- [TO DO]:
In full and without alteration, output each record given here.

******

theorem execIxr_wf (a : IArgs) {s : State} (hs : s.wf) :
    wfOut (execIxr a s) := by
  unfold execIxr
  with_reducible repeat' first | assumption | apply State.scalarOut_wf

theorem execElen_wf (a : IArgs) {s : State} (hs : s.wf) :
    wfOut (execElen a s) := by
  unfold execElen
  with_reducible repeat' first | assumption | apply State.scalarOut_wf

theorem execElenPiece_wf (a : IArgs) {s : State} (hs : s.wf) :
    wfOut (execElenPiece a s) := by
  unfold execElenPiece
  with_reducible repeat' first | assumption | apply State.scalarOut_wf

theorem execLi_wf (a : LArgs) {s : State} (hs : s.wf) :
    wfOut (execLi a s) := by
  unfold execLi
  with_reducible repeat' first | assumption | apply State.scalarOut_wf

theorem execLui_wf (a : LArgs) {s : State} (hs : s.wf) :
    wfOut (execLui a s) := by
  unfold execLui
  with_reducible repeat' first | assumption | apply State.scalarOut_wf

theorem execSel_wf (a : RArgs) {s : State} (hs : s.wf) :
    wfOut (execSel a s) := by
  unfold execSel
  with_reducible repeat' first | assumption | apply State.landS_wf | apply wfOut.next

theorem execCmpeq_wf (a : RArgs) {s : State} (hs : s.wf) :
    wfOut (execCmpeq a s) := by
  unfold execCmpeq
  with_reducible repeat' first | assumption | apply State.cmpOut_wf

theorem execCmplt_wf (a : RArgs) {s : State} (hs : s.wf) :
    wfOut (execCmplt a s) := by
  unfold execCmplt
  with_reducible repeat' first | assumption | apply State.cmpOut_wf

theorem execCmpltu_wf (a : RArgs) {s : State} (hs : s.wf) :
    wfOut (execCmpltu a s) := by
  unfold execCmpltu
  with_reducible repeat' first | assumption | apply State.cmpOut_wf

theorem execCmpeqi_wf (a : IArgs) {s : State} (hs : s.wf) :
    wfOut (execCmpeqi a s) := by
  unfold execCmpeqi
  with_reducible repeat' first | assumption | apply State.cmpOut_wf

theorem execCmplti_wf (a : IArgs) {s : State} (hs : s.wf) :
    wfOut (execCmplti a s) := by
  unfold execCmplti
  with_reducible repeat' first | assumption | apply State.cmpOut_wf

/-! Vector -/

theorem State.vecOut_wf {s : State} (hs : s.wf) (a : VArgs) (lat : Nat) (b : Built) :
    wfOut (State.vecOut s a lat b) := by
  unfold State.vecOut
  with_reducible repeat' first | assumption | apply State.landV_wf | apply wfOut.next

theorem State.rmEff_wf {s : State} (hs : s.wf) (a : VArgs) (lat : Nat) (f : RMode → Nat → Nat × Nat) :
    (State.rmEff s a lat f).wf := by
  unfold State.rmEff
  with_reducible repeat' first | assumption | apply State.srDraw_wf | apply State.landV_wf

theorem State.rmOut_wf {s : State} (hs : s.wf) (i : Instr) (a : VArgs) (lat : Nat) (f : RMode → Nat → Nat × Nat) :
    wfOut (State.rmOut s i a lat f) := by
  unfold State.rmOut
  with_reducible repeat' first | assumption | apply issue_wf | apply State.rmEff_wf

theorem execVadd_wf (a : VArgs) {s : State} (hs : s.wf) :
    wfOut (execVadd a s) := by
  unfold execVadd
  with_reducible repeat' first | assumption | apply State.rmOut_wf

theorem execVsub_wf (a : VArgs) {s : State} (hs : s.wf) :
    wfOut (execVsub a s) := by
  unfold execVsub
  with_reducible repeat' first | assumption | apply State.rmOut_wf

theorem execVmul_wf (a : VArgs) {s : State} (hs : s.wf) :
    wfOut (execVmul a s) := by
  unfold execVmul
  with_reducible repeat' first | assumption | apply State.rmOut_wf

theorem execVfma_wf (a : VArgs) {s : State} (hs : s.wf) :
    wfOut (execVfma a s) := by
  unfold execVfma
  with_reducible repeat' first | assumption | apply State.rmOut_wf

theorem execVfms_wf (a : VArgs) {s : State} (hs : s.wf) :
    wfOut (execVfms a s) := by
  unfold execVfms
  with_reducible repeat' first | assumption | apply State.rmOut_wf

theorem execVfnma_wf (a : VArgs) {s : State} (hs : s.wf) :
    wfOut (execVfnma a s) := by
  unfold execVfnma
  with_reducible repeat' first | assumption | apply State.rmOut_wf

theorem execVmin_wf (a : VArgs) {s : State} (hs : s.wf) :
    wfOut (execVmin a s) := by
  unfold execVmin
  with_reducible repeat' first | assumption | apply State.vecOut_wf

theorem execVmax_wf (a : VArgs) {s : State} (hs : s.wf) :
    wfOut (execVmax a s) := by
  unfold execVmax
  with_reducible repeat' first | assumption | apply State.vecOut_wf

theorem execVabs_wf (a : VArgs) {s : State} (hs : s.wf) :
    wfOut (execVabs a s) := by
  unfold execVabs
  with_reducible repeat' first | assumption | apply State.vecOut_wf

theorem execVneg_wf (a : VArgs) {s : State} (hs : s.wf) :
    wfOut (execVneg a s) := by
  unfold execVneg
  with_reducible repeat' first | assumption | apply State.vecOut_wf

theorem execVrnd_wf (a : VArgs) {s : State} (hs : s.wf) :
    wfOut (execVrnd a s) := by
  unfold execVrnd
  with_reducible repeat' first | assumption | apply State.rmOut_wf

theorem execVscalb_wf (a : VArgs) {s : State} (hs : s.wf) :
    wfOut (execVscalb a s) := by
  unfold execVscalb
  with_reducible repeat' first | assumption | apply State.rmOut_wf

theorem State.vcmpOut_wf {s : State} (hs : s.wf) (a : VArgs) (lat : Nat) (f : Nat → Bool × Nat) :
    wfOut (State.vcmpOut s a lat f) := by
  unfold State.vcmpOut
  with_reducible repeat' first | assumption | apply State.landG_wf | apply wfOut.next

theorem execVcmp_wf (a : VArgs) {s : State} (hs : s.wf) :
    wfOut (execVcmp a s) := by
  unfold execVcmp
  with_reducible repeat' first | assumption | apply State.vcmpOut_wf

theorem execVicmp_wf (a : VArgs) {s : State} (hs : s.wf) :
    wfOut (execVicmp a s) := by
  unfold execVicmp
  with_reducible repeat' first | assumption | apply State.vcmpOut_wf

theorem execVsel_wf (a : VArgs) {s : State} (hs : s.wf) :
    wfOut (execVsel a s) := by
  unfold execVsel
  with_reducible repeat' first | assumption | apply State.vecOut_wf

theorem execVcvt_wf (a : VArgs) {s : State} (hs : s.wf) :
    wfOut (execVcvt a s) := by
  unfold execVcvt
  with_reducible repeat' first | assumption | apply issue_wf | apply State.srDraw_wf | apply State.landV_wf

******

- [YOUR SOLUTION]:
theorem execIxr_wf (a : IArgs) {s : State} (hs : s.wf) :
    wfOut (execIxr a s) := by
  unfold execIxr
  with_reducible repeat' first | assumption | apply State.scalarOut_wf

theorem execElen_wf (a : IArgs) {s : State} (hs : s.wf) :
    wfOut (execElen a s) := by
  unfold execElen
  with_reducible repeat' first | assumption | apply State.scalarOut_wf

theorem execElenPiece_wf (a : IArgs) {s : State} (hs : s.wf) :
    wfOut (execElenPiece a s) := by
  unfold execElenPiece
  with_reducible repeat' first | assumption | apply State.scalarOut_wf

theorem execLi_wf (a : LArgs) {s : State} (hs : s.wf) :
    wfOut (execLi a s) := by
  unfold execLi
  with_reducible repeat' first | assumption | apply State.scalarOut_wf

theorem execLui_wf (a : LArgs) {s : State} (hs : s.wf) :
    wfOut (execLui a s) := by
  unfold execLui
  with_reducible repeat' first | assumption | apply State.scalarOut_wf

theorem execSel_wf (a : RArgs) {s : State} (hs : s.wf) :
    wfOut (execSel a s) := by
  unfold execSel
  with_reducible repeat' first | assumption | apply State.landS_wf | apply wfOut.next

theorem execCmpeq_wf (a : RArgs) {s : State} (hs : s.wf) :
    wfOut (execCmpeq a s) := by
  unfold execCmpeq
  with_reducible repeat' first | assumption | apply State.cmpOut_wf

theorem execCmplt_wf (a : RArgs) {s : State} (hs : s.wf) :
    wfOut (execCmplt a s) := by
  unfold execCmplt
  with_reducible repeat' first | assumption | apply State.cmpOut_wf

theorem execCmpltu_wf (a : RArgs) {s : State} (hs : s.wf) :
    wfOut (execCmpltu a s) := by
  unfold execCmpltu
  with_reducible repeat' first | assumption | apply State.cmpOut_wf

theorem execCmpeqi_wf (a : IArgs) {s : State} (hs : s.wf) :
    wfOut (execCmpeqi a s) := by
  unfold execCmpeqi
  with_reducible repeat' first | assumption | apply State.cmpOut_wf

theorem execCmplti_wf (a : IArgs) {s : State} (hs : s.wf) :
    wfOut (execCmplti a s) := by
  unfold execCmplti
  with_reducible repeat' first | assumption | apply State.cmpOut_wf

/-! Vector -/

theorem State.vecOut_wf {s : State} (hs : s.wf) (a : VArgs) (lat : Nat) (b : Built) :
    wfOut (State.vecOut s a lat b) := by
  unfold State.vecOut
  with_reducible repeat' first | assumption | apply State.landV_wf | apply wfOut.next

theorem State.rmEff_wf {s : State} (hs : s.wf) (a : VArgs) (lat : Nat) (f : RMode → Nat → Nat × Nat) :
    (State.rmEff s a lat f).wf := by
  unfold State.rmEff
  with_reducible repeat' first | assumption | apply State.srDraw_wf | apply State.landV_wf

theorem State.rmOut_wf {s : State} (hs : s.wf) (i : Instr) (a : VArgs) (lat : Nat) (f : RMode → Nat → Nat × Nat) :
    wfOut (State.rmOut s i a lat f) := by
  unfold State.rmOut
  with_reducible repeat' first | assumption | apply issue_wf | apply State.rmEff_wf

theorem execVadd_wf (a : VArgs) {s : State} (hs : s.wf) :
    wfOut (execVadd a s) := by
  unfold execVadd
  with_reducible repeat' first | assumption | apply State.rmOut_wf

theorem execVsub_wf (a : VArgs) {s : State} (hs : s.wf) :
    wfOut (execVsub a s) := by
  unfold execVsub
  with_reducible repeat' first | assumption | apply State.rmOut_wf

theorem execVmul_wf (a : VArgs) {s : State} (hs : s.wf) :
    wfOut (execVmul a s) := by
  unfold execVmul
  with_reducible repeat' first | assumption | apply State.rmOut_wf

theorem execVfma_wf (a : VArgs) {s : State} (hs : s.wf) :
    wfOut (execVfma a s) := by
  unfold execVfma
  with_reducible repeat' first | assumption | apply State.rmOut_wf

theorem execVfms_wf (a : VArgs) {s : State} (hs : s.wf) :
    wfOut (execVfms a s) := by
  unfold execVfms
  with_reducible repeat' first | assumption | apply State.rmOut_wf

theorem execVfnma_wf (a : VArgs) {s : State} (hs : s.wf) :
    wfOut (execVfnma a s) := by
  unfold execVfnma
  with_reducible repeat' first | assumption | apply State.rmOut_wf

theorem execVmin_wf (a : VArgs) {s : State} (hs : s.wf) :
    wfOut (execVmin a s) := by
  unfold execVmin
  with_reducible repeat' first | assumption | apply State.vecOut_wf

theorem execVmax_wf (a : VArgs) {s : State} (hs : s.wf) :
    wfOut (execVmax a s) := by
  unfold execVmax
  with_reducible repeat' first | assumption | apply State.vecOut_wf

theorem execVabs_wf (a : VArgs) {s : State} (hs : s.wf) :
    wfOut (execVabs a s) := by
  unfold execVabs
  with_reducible repeat' first | assumption | apply State.vecOut_wf

theorem execVneg_wf (a : VArgs) {s : State} (hs : s.wf) :
    wfOut (execVneg a s) := by
  unfold execVneg
  with_reducible repeat' first | assumption | apply State.vecOut_wf

theorem execVrnd_wf (a : VArgs) {s : State} (hs : s.wf) :
    wfOut (execVrnd a s) := by
  unfold execVrnd
  with_reducible repeat' first | assumption | apply State.rmOut_wf

theorem execVscalb_wf (a : VArgs) {s : State} (hs : s.wf) :
    wfOut (execVscalb a s) := by
  unfold execVscalb
  with_reducible repeat' first | assumption | apply State.rmOut_wf

theorem State.vcmpOut_wf {s : State} (hs : s.wf) (a : VArgs) (lat : Nat) (f : Nat → Bool × Nat) :
    wfOut (State.vcmpOut s a lat f) := by
  unfold State.vcmpOut
  with_reducible repeat' first | assumption | apply State.landG_wf | apply wfOut.next

theorem execVcmp_wf (a : VArgs) {s : State} (hs : s.wf) :
    wfOut (execVcmp a s) := by
  unfold execVcmp
  with_reducible repeat' first | assumption | apply State.vcmpOut_wf

theorem execVicmp_wf (a : VArgs) {s : State} (hs : s.wf) :
    wfOut (execVicmp a s) := by
  unfold execVicmp
  with_reducible repeat' first | assumption | apply State.vcmpOut_wf

theorem execVsel_wf (a : VArgs) {s : State} (hs : s.wf) :
    wfOut (execVsel a s) := by
  unfold execVsel
  with_reducible repeat' first | assumption | apply State.vecOut_wf

theorem execVcvt_wf (a : VArgs) {s : State} (hs : s.wf) :
    wfOut (execVcvt a s) := by
  unfold execVcvt
  with_reducible repeat' first | assumption | apply issue_wf | apply State.srDraw_wf | apply State.landV_wf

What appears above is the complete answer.